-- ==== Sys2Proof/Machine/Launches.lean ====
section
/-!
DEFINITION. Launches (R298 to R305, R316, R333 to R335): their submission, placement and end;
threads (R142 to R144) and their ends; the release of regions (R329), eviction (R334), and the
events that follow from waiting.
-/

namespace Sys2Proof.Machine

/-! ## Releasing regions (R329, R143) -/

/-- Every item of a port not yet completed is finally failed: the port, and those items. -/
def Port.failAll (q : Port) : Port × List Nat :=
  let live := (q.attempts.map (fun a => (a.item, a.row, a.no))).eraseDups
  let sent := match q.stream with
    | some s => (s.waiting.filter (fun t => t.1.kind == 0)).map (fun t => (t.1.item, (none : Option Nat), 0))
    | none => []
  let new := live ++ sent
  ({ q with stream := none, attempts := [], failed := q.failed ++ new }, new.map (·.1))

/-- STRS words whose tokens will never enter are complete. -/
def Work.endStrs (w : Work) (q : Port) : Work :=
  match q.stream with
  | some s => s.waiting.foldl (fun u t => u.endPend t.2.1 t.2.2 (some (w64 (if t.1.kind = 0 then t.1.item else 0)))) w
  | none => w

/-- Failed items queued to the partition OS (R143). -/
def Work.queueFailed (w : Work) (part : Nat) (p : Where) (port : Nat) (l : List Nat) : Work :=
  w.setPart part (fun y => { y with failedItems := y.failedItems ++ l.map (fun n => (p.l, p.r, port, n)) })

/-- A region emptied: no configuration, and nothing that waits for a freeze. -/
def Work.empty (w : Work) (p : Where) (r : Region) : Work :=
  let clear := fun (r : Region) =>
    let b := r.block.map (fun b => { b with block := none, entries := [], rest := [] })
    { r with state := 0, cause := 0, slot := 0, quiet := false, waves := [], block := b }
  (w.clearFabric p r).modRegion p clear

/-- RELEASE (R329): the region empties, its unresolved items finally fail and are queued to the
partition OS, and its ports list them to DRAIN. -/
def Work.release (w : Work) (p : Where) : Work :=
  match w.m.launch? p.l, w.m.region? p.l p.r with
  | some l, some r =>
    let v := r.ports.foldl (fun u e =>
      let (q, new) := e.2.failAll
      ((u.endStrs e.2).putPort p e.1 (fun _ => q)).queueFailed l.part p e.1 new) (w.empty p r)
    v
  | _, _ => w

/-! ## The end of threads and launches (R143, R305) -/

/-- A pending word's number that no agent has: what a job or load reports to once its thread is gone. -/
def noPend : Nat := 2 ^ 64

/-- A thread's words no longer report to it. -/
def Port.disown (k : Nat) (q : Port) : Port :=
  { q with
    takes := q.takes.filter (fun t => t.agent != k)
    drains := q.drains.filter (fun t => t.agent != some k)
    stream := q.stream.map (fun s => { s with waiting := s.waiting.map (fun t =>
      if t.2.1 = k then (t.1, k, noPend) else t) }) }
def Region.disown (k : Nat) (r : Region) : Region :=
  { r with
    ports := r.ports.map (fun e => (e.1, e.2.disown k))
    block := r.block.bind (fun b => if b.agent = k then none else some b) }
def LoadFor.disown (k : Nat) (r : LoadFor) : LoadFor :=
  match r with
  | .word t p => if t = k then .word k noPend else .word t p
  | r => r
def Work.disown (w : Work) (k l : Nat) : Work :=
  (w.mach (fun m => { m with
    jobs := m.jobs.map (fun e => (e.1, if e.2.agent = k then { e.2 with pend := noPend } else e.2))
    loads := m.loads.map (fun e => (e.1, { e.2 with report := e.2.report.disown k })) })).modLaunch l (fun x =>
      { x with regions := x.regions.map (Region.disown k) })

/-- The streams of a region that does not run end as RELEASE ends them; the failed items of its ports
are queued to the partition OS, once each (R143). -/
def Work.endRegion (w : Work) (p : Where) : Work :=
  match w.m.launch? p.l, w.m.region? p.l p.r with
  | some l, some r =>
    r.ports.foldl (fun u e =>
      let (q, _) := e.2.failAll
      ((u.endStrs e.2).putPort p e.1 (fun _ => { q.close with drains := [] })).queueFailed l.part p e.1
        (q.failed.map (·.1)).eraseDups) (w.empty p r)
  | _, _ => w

---

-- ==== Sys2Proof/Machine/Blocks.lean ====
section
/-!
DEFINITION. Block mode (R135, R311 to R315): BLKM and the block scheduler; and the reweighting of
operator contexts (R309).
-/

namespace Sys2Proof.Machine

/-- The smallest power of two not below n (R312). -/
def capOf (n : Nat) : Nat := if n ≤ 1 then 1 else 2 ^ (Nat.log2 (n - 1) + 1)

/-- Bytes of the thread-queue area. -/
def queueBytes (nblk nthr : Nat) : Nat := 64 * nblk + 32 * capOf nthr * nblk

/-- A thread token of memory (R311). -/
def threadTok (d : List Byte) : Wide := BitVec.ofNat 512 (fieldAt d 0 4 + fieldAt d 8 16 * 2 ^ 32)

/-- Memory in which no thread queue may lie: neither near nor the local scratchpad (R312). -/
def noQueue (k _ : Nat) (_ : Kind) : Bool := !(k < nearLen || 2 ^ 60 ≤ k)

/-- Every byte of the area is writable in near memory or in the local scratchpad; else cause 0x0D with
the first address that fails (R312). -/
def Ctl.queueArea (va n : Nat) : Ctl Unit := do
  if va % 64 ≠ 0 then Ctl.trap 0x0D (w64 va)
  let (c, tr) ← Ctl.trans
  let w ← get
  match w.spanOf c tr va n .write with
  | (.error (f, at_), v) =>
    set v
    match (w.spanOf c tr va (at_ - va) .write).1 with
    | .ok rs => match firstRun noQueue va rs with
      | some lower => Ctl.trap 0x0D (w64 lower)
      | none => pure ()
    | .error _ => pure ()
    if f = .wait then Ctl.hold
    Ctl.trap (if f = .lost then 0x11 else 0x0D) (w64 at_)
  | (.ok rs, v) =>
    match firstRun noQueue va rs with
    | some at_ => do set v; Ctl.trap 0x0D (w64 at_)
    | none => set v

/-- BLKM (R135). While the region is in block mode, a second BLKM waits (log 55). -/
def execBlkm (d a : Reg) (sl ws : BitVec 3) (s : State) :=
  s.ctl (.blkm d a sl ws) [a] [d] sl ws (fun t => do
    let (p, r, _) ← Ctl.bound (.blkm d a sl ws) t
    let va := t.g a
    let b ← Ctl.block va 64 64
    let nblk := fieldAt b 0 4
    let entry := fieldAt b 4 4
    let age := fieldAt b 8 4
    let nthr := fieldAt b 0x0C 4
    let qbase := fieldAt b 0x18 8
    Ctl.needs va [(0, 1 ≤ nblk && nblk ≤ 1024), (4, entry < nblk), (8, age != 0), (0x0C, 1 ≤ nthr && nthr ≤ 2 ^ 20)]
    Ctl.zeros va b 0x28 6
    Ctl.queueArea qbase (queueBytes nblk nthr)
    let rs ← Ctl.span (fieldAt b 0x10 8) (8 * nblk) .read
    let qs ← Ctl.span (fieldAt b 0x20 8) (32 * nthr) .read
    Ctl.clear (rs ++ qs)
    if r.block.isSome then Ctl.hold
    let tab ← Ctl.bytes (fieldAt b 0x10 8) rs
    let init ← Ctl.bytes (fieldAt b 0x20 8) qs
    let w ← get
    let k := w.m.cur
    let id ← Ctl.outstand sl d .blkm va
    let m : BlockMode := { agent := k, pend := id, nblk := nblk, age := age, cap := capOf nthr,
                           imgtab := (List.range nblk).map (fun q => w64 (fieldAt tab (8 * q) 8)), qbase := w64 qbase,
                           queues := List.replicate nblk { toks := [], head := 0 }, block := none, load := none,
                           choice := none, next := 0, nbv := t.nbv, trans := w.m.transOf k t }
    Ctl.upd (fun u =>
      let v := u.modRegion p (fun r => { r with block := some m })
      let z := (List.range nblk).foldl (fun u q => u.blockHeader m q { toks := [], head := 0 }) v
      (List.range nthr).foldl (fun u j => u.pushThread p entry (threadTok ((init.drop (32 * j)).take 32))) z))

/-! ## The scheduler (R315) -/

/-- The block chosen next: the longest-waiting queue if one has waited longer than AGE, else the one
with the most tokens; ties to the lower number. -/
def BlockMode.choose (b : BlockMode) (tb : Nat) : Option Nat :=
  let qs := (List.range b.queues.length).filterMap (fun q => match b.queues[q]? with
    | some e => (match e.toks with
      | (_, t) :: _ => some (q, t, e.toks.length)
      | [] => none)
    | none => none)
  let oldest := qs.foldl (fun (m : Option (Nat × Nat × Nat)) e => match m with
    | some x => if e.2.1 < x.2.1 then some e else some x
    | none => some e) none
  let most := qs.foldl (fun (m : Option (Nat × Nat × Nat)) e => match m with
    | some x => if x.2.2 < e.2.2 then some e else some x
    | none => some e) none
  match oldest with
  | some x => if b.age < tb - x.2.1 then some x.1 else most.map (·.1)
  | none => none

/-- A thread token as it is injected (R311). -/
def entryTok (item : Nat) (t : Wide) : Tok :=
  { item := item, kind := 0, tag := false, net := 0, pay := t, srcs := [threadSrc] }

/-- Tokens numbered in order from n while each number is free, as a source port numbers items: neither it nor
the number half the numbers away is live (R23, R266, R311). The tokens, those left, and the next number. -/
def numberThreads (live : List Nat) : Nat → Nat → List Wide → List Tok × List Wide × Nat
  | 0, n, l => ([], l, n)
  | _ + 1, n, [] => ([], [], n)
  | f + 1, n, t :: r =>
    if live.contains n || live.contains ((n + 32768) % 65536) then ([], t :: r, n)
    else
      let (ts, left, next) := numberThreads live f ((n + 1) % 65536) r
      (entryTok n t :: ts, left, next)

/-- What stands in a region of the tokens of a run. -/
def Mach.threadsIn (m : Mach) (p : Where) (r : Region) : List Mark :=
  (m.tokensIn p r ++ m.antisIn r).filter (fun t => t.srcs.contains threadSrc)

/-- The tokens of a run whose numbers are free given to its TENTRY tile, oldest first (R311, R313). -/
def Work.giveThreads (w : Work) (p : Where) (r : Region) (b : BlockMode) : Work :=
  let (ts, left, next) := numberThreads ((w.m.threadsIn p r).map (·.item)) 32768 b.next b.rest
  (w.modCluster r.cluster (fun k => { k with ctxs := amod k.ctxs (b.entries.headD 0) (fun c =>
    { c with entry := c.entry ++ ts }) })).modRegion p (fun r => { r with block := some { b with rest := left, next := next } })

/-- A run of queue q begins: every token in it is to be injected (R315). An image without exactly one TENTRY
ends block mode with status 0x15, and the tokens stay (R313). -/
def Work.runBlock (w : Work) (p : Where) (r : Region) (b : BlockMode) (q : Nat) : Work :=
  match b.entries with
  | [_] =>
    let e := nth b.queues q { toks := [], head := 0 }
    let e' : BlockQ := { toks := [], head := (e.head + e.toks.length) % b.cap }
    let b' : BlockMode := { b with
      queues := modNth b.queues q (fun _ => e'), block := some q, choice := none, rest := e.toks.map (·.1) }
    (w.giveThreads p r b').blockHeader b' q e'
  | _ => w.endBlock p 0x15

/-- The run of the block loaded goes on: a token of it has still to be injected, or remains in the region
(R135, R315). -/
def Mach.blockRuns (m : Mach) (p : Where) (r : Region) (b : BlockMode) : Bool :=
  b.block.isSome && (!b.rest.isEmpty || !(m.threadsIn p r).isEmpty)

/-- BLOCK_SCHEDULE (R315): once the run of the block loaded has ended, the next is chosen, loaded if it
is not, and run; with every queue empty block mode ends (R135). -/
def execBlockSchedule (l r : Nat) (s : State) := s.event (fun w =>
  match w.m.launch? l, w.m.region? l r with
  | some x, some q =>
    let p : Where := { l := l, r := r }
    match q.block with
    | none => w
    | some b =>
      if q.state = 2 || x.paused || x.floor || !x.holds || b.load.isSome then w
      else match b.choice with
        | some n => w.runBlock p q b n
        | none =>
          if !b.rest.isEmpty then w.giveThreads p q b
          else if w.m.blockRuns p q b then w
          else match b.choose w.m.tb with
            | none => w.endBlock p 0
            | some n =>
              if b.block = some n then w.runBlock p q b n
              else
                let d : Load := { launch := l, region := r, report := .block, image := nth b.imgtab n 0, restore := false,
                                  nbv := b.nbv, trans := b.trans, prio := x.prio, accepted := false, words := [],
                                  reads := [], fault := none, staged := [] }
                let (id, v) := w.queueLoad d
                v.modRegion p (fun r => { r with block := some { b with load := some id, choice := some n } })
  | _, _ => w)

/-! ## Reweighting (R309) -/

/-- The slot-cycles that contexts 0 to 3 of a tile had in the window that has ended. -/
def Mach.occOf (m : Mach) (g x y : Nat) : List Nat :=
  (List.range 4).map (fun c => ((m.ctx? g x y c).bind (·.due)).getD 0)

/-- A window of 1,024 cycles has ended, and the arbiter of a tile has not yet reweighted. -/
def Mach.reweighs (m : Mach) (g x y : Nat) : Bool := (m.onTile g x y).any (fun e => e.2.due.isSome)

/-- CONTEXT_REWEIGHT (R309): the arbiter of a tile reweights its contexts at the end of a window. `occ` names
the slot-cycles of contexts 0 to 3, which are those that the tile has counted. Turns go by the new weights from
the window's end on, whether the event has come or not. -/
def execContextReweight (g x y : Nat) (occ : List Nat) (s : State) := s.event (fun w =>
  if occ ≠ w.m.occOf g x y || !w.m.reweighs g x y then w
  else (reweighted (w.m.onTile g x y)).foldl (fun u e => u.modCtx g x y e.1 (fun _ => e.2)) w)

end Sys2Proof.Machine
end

- [Assigned task] Go line by line through the material above and return each one that includes "their".

- [Solution to this exercise]
DEFINITION. Launches (R298 to R305, R316, R333 to R335): their submission, placement and end;
threads (R142 to R144) and their ends; the release of regions (R329), eviction (R334), and the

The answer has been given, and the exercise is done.